Итак, я свернул некоторые личные дела, коими занимался, и в начале лета прибыл на Таити.
Папеэте меня разочаровал. Город превосходен, но цивилизация повсюду там являет свой лик: опять эти ценники, эта суета вокруг зарплаты, слуга там не друг, а наёмная рабсила, ждущая к концу месяца своего жалованья; выражение «зарабатывать себе на жизнь» всплывает там с тягостным постоянством... между тем, как уже говорил об этом, деньги были для меня одной из тех вещей, от которых я собрался бежать особенно далеко.
И тогда я уехал жить на маленький затерянный островок Таратору, из группы Маркизских, который выбрал наудачу по карте и где корабль «Жемчужных плантаций Океании» бросает якорь три раза в году.
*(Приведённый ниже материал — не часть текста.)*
/-- What becomes of one cell of a sweep: 0 kept with its write, 1 NO_EXTREMUM, 2 disagreeing, 3 failing a precondition (log entry 91 DEDUCED). -/
def sweepCell (s : State) (kind : Nat) (r : SweepRes) : Nat × (CalRec → CalRec) :=
  let cross := if kind = 3 then true else s.cellState r.cell
  let t := s.elemTile (if kind = 3 then 2 else 0) r.cell
  match s.cellLight r.cell with
  | none => (1, id)
  | some light =>
    let max := decide ((if cross then -light else light) = 1)
    let tol := s.fld Reg.CAL_TOL2 15 0
    if r.precond || s.tooSteep t then (3, id)
    else if kind = 3 then
      match s.elemEnt 2 r.cell with
      | none => (3, id)
      | some e =>
        let at_ (l : List Int) : Nat := stepCode e 64 (nearStep max l)
        let m := addP r.passA r.passB
        if extremum max m = 0 ∨ extremum max m = 63 then (1, id)
        else if !near (at_ r.passA) (at_ r.passB) tol then (2, id)
        else (0, fun x =>
          let c : CellCal := Tab.get { wBar := (0, 0), wCross := (0, 0), on := 0, tBar := -32768, tCross := -32768, tOn := -32768, armBar := false,
                                       armCross := false, valid := 0 } r.cell x.cells
          { x with cells := Tab.set r.cell { c with on := at_ m, tOn := s.tileTemp t, valid := c.valid ||| 4 } x.cells })
    else
      match s.elemEnt 0 r.cell, s.elemEnt 1 r.cell with
      | some e0, some e1 =>
        let w (l : List Int) : Nat × Nat := (stepCode e0 256 (extremum max (l.take 256)), stepCode e1 256 (extremum max (l.drop 256)))
        let m := addP r.passA r.passB
        let ends (l : List Int) : Bool := decide (extremum max l = 0) || decide (extremum max l = 255)
        if ends (m.take 256) || ends (m.drop 256) then (1, id)
        else if !near (w r.passA).1 (w r.passB).1 tol || !near (w r.passA).2 (w r.passB).2 tol then (2, id)
        else (0, fun x =>
          let arm := if (w m).2 < (w m).1 then 1 else 0
          s.putW r.cell arm cross (if arm = 0 then (w m).1 else (w m).2) (s.putW r.cell (1 - arm) cross (if arm = 0 then (w m).2 else (w m).1) x))
      | _, _ => (3, id)

/-- A sweep ends (R325, R409): kept values form a set, cells without an extremum are raised to AVOID, modes come back. -/
def sweepEnd (r : CharRun) (res : List SweepRes) (s : State) : State :=
  let mine := res.filter (fun x => r.cells.contains x.cell)
  let outs := mine.map (fun x => (x.cell, s.sweepCell r.kind x))
  let n (k : Nat) : Nat := (outs.filter (fun o => decide (o.2.1 = k))).length
  let acc : CalAcc := { kept := [], dis := [], pre := [], news := [], spares := [], refV := 0, refR := 0 }
  let news : List (Nat × CalRec) := outs.foldl (fun l o => if o.2.1 = 0 then
      let k := s.calKey (s.elemTile (if r.kind = 3 then 2 else 0) o.1)
      Tab.set k (o.2.2 (Tab.get (Tab.get {} k s.cal.live) k l)) l else l) []
  let s1 : State := { s with cal := { s.cal with char := none } }
  let s2 : State := r.modes.foldl (fun (s : State) e => s.restoreMode e.1 e.2) s1.seqOff
  let s3 := s2.deviceMark ((outs.filter (fun o => decide (o.2.1 = 1))).map (fun o => (o.1, 2)))
  let s4 : State := if news.isEmpty then s3 else s3.makePending (Tab.mapAll (fun _ x => s3.stampRec acc x) news)
  let st := if n 2 ≠ 0 then 8 else if n 1 ≠ 0 ∨ n 3 ≠ 0 then 9 else 0
  s4.complete r.cmd st 0 (n 0) (n 1) (n 2) (n 3)

/-- A table ends (R409): OK at its loop count, SHORT for a full buffer; `stop` for a SEQ_STOP of a table that loops until stopped. -/
def tableEnd (r : CharRun) (s : State) : State :=
  let s1 : State := { s with cal := { s.cal with char := none } }
  let s2 : State := r.modes.foldl (fun (s : State) e => s.restoreMode e.1 e.2) (s1.seqOff.clrReg Reg.HK_STATUS 1)
  s2.complete r.cmd (if r.ended = 2 then 0x10 else 0) 0 r.count r.loops r.lost 0

/-- A table whose END has VALUE 0 (R324, R409). -/
def endless (r : CharRun) : Bool :=
  (List.range (r.table.length / 16)).any (fun i => decide (byteAt (tabEnt r i) 4 = 0xFF) && decide (le (tabEnt r i) 6 2 = 0))

/-- CAL_CMD.SEQ_STOP (R409). -/
def seqStop (s : State) : State :=
  match s.cal.char with
  | some r => if decide (r.kind = 0) && endless r then s.tableEnd { r with ended := 1 } else s.abortChar
  | none => s.abortChar

/-! #### The fit of a coupling run (R265) -/

/-- The index of W_k at a result `j` of a source, its group delay taken off; none before the step (log entry 93 DEDUCED). -/
def fitIdx (delay first j : Nat) : Option Nat := let t := first + 20000 * j; if t < delay then none else some (min 199 ((t - delay) / 10000))

/-- The determinant of a 3 × 3 matrix given by rows. -/
def det3 (m : List (List Int)) : Int :=
  let e (i j : Nat) : Int := (m.getD i []).getD j 0
  e 0 0 * (e 1 1 * e 2 2 - e 1 2 * e 2 1) - e 0 1 * (e 1 0 * e 2 2 - e 1 2 * e 2 0) + e 0 2 * (e 1 0 * e 2 1 - e 1 1 * e 2 0)

/-- Least squares for a₀, a₁, a₂: Σ_k a_k W_k[i_j] × `num` = y_j × `den` over the results, solved exactly and rounded to nearest; none where
the classes cannot be told apart. -/
def fit3 (ws : List (List Int)) (ys : List Int) (num den : Int) : Option (List Int) :=
  let dot (a b : List Int) : Int := sumI (List.zipWith (· * ·) a b)
  let m := ws.map (fun a => ws.map (fun b => dot a b))
  let rhs := ws.map (fun a => dot a ys)
  let d := det3 m
  if d = 0 ∨ num = 0 then none
  else
    let col (k : Nat) : List (List Int) := (List.range 3).map (fun i => (List.range 3).map (fun j => if j = k then rhs.getD i 0 else (m.getD i []).getD j 0))
    some ((List.range 3).map (fun k => clampI (Maths.roundDiv (det3 (col k) * den * (if d * num < 0 then -1 else 1)) (((d * num).natAbs : Nat) : Int)) (-32767) 32767))

/-- The classes' coefficients from results `l` (10 before the step, 100 after), a slope σ = slope / 640 and Δu (R264, R265):
c_m = −(y_m − baseline) / σ = Σ a_k W_k Δu / 2³¹. -/
def fitOf (s : State) (delay first : Nat) (du slope : Int) (l : List Int) (n : Int) : Option (List Int) :=
  let base := sumI (l.take 10)
  let ys := (l.drop 10).map (fun y => -(10 * y - base) * 640 * 2 ^ 31)
  let idx := (List.range (l.length - 10)).map (fitIdx delay first)
  let w (k : Nat) : List Int := idx.map (fun i => match i with | some i => s.drtW k i | none => 0)
  fit3 [w 0, w 1, w 2] ys (10 * slope * du * n) 1

/-- The step of a source of a coupling run, Δu of R246 (R264): a throw to its energised code, a trim by STEP. -/
def sourceDu (s : State) (src : Nat) : Int :=
  let code := match s.drvOf (src % 3) (src / 3) with | some ch => (s.chan ch).active | none => 0
  let to_ := if src % 3 = 2 then (match s.elemEnt 2 (src / 3) with
      | some e => (clampI ((s.workOn (src / 3) (s.tileTemp (s.elemTile 0 (src / 3)))).getD e.codeMax) e.codeMin e.codeMax).toNat | none => code)
    else min 65535 (code + s.fld Reg.DRT_CHAR_CFG 15 0)
  s.drtU src to_ - s.drtU src code

/-- Two repetitions agree within max(2, 5 %) in every class (R265) (log entry 92 DEDUCED). -/
def repsAgree (a b : List Int) : Bool := (List.zipWith (fun x y => decide (20 * (x - y).natAbs ≤ max 40 (max x.natAbs y.natAbs))) a b).all id

/-- What becomes of one target: 0 fitted, 1 NO_LIGHT, 2 DISAGREE, 3 OUT_OF_TEMP (R265). -/
def coupOne (r : Coupling) (x : State × List Nat) (m : CoupRes) : State × List Nat :=
  let s := x.1
  let cell := (s.drtList m.source).getD m.entry 0
  if !r.sources.contains m.source || r.aborted.contains m.source || decide (m.entry = 0) || decide ((s.drtList m.source).length ≤ m.entry) then x
  else
    let t := s.tileTemp (s.elemTile (m.source % 3) (m.source / 3))
    let ti := drtNearest t
    let base := sumI (m.passA.take 10) + sumI (m.passB.take 10)
    if 250 < (drtTemps.getD ti 0 - t).natAbs then (s, x.2 ++ [3])
    else if base < 20 * 256 * (s.fld Reg.DRT_CHAR_MIN 15 0 : Nat) then (s, x.2 ++ [1])
    else
      let filt : Bool := match s.monOf 3 cell with | some ch => (s.monCh ch).filt | none => false
      let delay := if filt then 50313 else 40313
      let du := s.sourceDu m.source
      let slope := m.plus - m.minus
      match s.fitOf delay m.first du slope m.passA 1, s.fitOf delay m.first du slope m.passB 1, s.fitOf delay m.first du slope (addP m.passA m.passB) 2 with
      | some a, some b, some f =>
        if !repsAgree a b then (s, x.2 ++ [2])
        else
          let arm := s.armOf cell (s.cellState cell)
          ((List.range 3).foldl (fun (s : State) k => s.setCoeff (drtIndex m.source ti m.entry arm k) (f.getD k 0)) s, x.2 ++ [0])
      | _, _, _ => (s, x.2 ++ [2])

/-- A coupling run ends (R264–R266, R409). -/
def coupEnd (r : Coupling) (res : List CoupRes) (s : State) : State :=
  let x : State × List Nat := res.foldl (coupOne r) (s, [])
  let n (k : Nat) : Nat := (x.2.filter (fun o => decide (o = k))).length
  let s1 : State := { x.1 with drt := { x.1.drt with coupling := none } }
  let s2 : State := r.modes.foldl (fun (s : State) e => s.restoreMode e.1 e.2) s1.seqOff
  let s3 := (s2.clrReg Reg.DRT_STATUS 0x100).orReg Reg.DRT_STATUS 0x200
  let s4 := (s3.setReg Reg.DRT_CHAR_CNT0 (word (min (n 0) 0xFFFF * 2 ^ 16 + min (n 1) 0xFFFF))).setReg Reg.DRT_CHAR_CNT1
    (word (min (n 2) 0xFFFF * 2 ^ 16 + min (n 3) 0xFFFF))
  let s5 : State := if n 0 = 0 then s4 else (s4.wrapInc Reg.DRT_TGEN).orReg Reg.DRT_STATUS 2
  s5.complete r.cmd (if n 2 ≠ 0 then 8 else 0) 0 (n 0) (n 1) (n 2) (min (n 3) 0xFFFF + 2 ^ 16 * min r.aborted.length 0x7FFF)

/-! ### The digest of the coupling table (R328) -/

/-- The bytes of the coupling table (R248). -/
def tableBytes (s : State) : List Byte := (List.range (14592 * 3456)).foldr (fun i acc => bytesOf 2 (low 16 (s.drtCoeff i)) ++ acc) []

/-- The hash starts, unless one runs. -/
def hashStart (s : State) : State := if s.drt.hashing.isSome then s else { s with drt := { s.drt with hashing := some s.clk } }

/-- The hash ends: CAL_DHASH and the generation it covers. -/
def hashEnd (s : State) : State :=
  let dig := Crypto.shake256 s.tableBytes
  let s1 : State := { s with drt := { s.drt with hashing := none } }
  ((List.range 16).foldl (fun (s : State) i => s.setReg (Reg.CAL_DHASH i) (word (le dig (4 * i) 4))) s1).setReg Reg.CAL_DHASH_TGEN (s.reg Reg.DRT_TGEN)

/-- CAL_CMD (R331). -/
def calCmd (v : Word) (s : State) : State :=
  let s1 : State := if bit v 0 then { s with cal := { s.cal with idleSince := some s.clk } } else s
  let s2 : State := if bit v 1 then s1.abortCal else s1
  let s3 : State := if bit v 2 then s2.seqStop else s2
  if bit v 3 then s3.hashStart else s3

end State

open State

/-- CAL_RUN (R306, R407). -/
def execCalRun (c : Cmd) (s : State) : Res := .next (s.runDesc c 0x0A (fun s => s.calStart c))

/-- CAL_RUN_END (R310). -/
def execCalRunEnd (res : List CalRes) (s : State) : Res :=
  .next (match s.cal.run with | some r => s.calEnd r res | none => s)

/-- CAL_SET_LOAD (R329, R408). -/
def execCalSetLoad (c : Cmd) (d : HostData) (s : State) : Res := .next (s.runDesc c 0x0B (fun s => (s.recReads c d).setLoad c d))

/-- CHAR_TABLE (R324, R409). -/
def execCharTable (c : Cmd) (s : State) : Res :=
  .next (s.runDesc c 0x0C (fun s => if c.b 4 ≠ 0 then s.refuse c 0x05 else
    s.charGate c (decide (c.h 24 = 0) || decide (4096 < c.h 24) || decide (1 < c.b 5)) (tableStart c)))

/-- CHAR_COUPLING (R264, R409). -/
def execCharCoupling (c : Cmd) (d : HostData) (s : State) : Res :=
  .next (s.runDesc c 0x0C (fun s => if c.b 4 ≠ 1 then s.refuse c 0x05 else
    (s.recReads c d).withList c 14592 d (fun a => decide (a / 3 < s.nCells)) (couplingStart c)))

/-- CHAR_TRIM_SWEEP (R325, R409). -/
def execCharTrimSweep (c : Cmd) (d : HostData) (s : State) : Res :=
  .next (s.runDesc c 0x0C (fun s => if c.b 4 ≠ 2 then s.refuse c 0x05 else
    (s.recReads c d).withList c 4864 d (fun x => decide (x < s.nCells)) (sweepStart c 2)))

/-- CHAR_THROW_SWEEP (R325, R409). -/
def execCharThrowSweep (c : Cmd) (d : HostData) (s : State) : Res :=
  .next (s.runDesc c 0x0C (fun s => if c.b 4 ≠ 3 then s.refuse c 0x05 else
    (s.recReads c d).withList c 4864 d (fun x => decide (x < s.nCells)) (sweepStart c 3)))

/-- COUPLING_RUN_END (R265). -/
def execCouplingRunEnd (res : List CoupRes) (s : State) : Res :=
  .next (match s.drt.coupling with | some r => s.coupEnd r res | none => s)

/-- CHAR_RUN_END (R325, R409): a sweep ends with what it measured; a table ends once it has run out or its buffer is full. -/
def execCharRunEnd (res : List SweepRes) (s : State) : Res :=
  .next (match s.cal.char with
    | some r => if r.kind = 0 then (if r.ended = 0 then s else s.tableEnd r) else s.sweepEnd r res
    | none => s)

/-- CAL_IDLE (R320). -/
def execCalIdle (u : Cu) (v : Word) (s : State) : Res := .next (s.baseWrite u Reg.CAL_CMD (v ||| 1) (fun s => s.calCmd (v ||| 1)))

/-- CAL_IDLE_LAPSE (R320): 10 ms after the request. -/
def execCalIdleLapse (s : State) : Res :=
  .next (match s.cal.idleSince with
    | some t => if t + clksMs 10 ≤ s.clk then ({ s with cal := { s.cal with idleSince := none } }).orReg Reg.CAL_STATUS 0x200 else s
    | none => s)

/-- CAL_ABORT (R333). -/
def execCalAbort (u : Cu) (v : Word) (s : State) : Res := .next (s.baseWrite u Reg.CAL_CMD (v ||| 2) (fun s => s.calCmd (v ||| 2)))

/-- CAL_SEQ_STOP (R409). -/
def execCalSeqStop (u : Cu) (v : Word) (s : State) : Res := .next (s.baseWrite u Reg.CAL_CMD (v ||| 4) (fun s => s.calCmd (v ||| 4)))

/-- CAL_HASH_DRT (R328). -/
def execCalHashDrt (u : Cu) (v : Word) (s : State) : Res := .next (s.baseWrite u Reg.CAL_CMD (v ||| 8) (fun s => s.calCmd (v ||| 8)))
С того самого мига, когда оказался на острове, я почувствовал, что мечты мои наконец-то сбываются. Вся эта тысячекратно описанная, но всё равно потрясающая красота, когда видишь её собственными глазами, этот полинезийский пейзаж, открылись мне с первого же шага на песчаную отмель: головокружительный марш пальмовых рощ с гор к морю, неколебимый мир лагуны, защищённый рифами, маленькая деревушка из соломенных хижин, сама лёгкость которых свидетельствовала об отсутствии всяких забот и откуда уже устремился ко мне с распростёртыми объятиями местный народец, который - я это почувствовал сразу - сумеет вполне оценить благородство и порядочность.
Здесь было несколько сотен островитян, которых не коснулось, похоже, ни одно из проявлений нашего скаредного капитализма и которые до такой степени были безразличны к идее наживы, что поселили меня в лучшей хижине деревни и предоставили первейшее из необходимого для существования: личного рыболова, садовника, повара, причём всё это безо всякой оплаты, единственно на началах дружбы и братства, самых простых, самых трогательных и при взаимном уважении.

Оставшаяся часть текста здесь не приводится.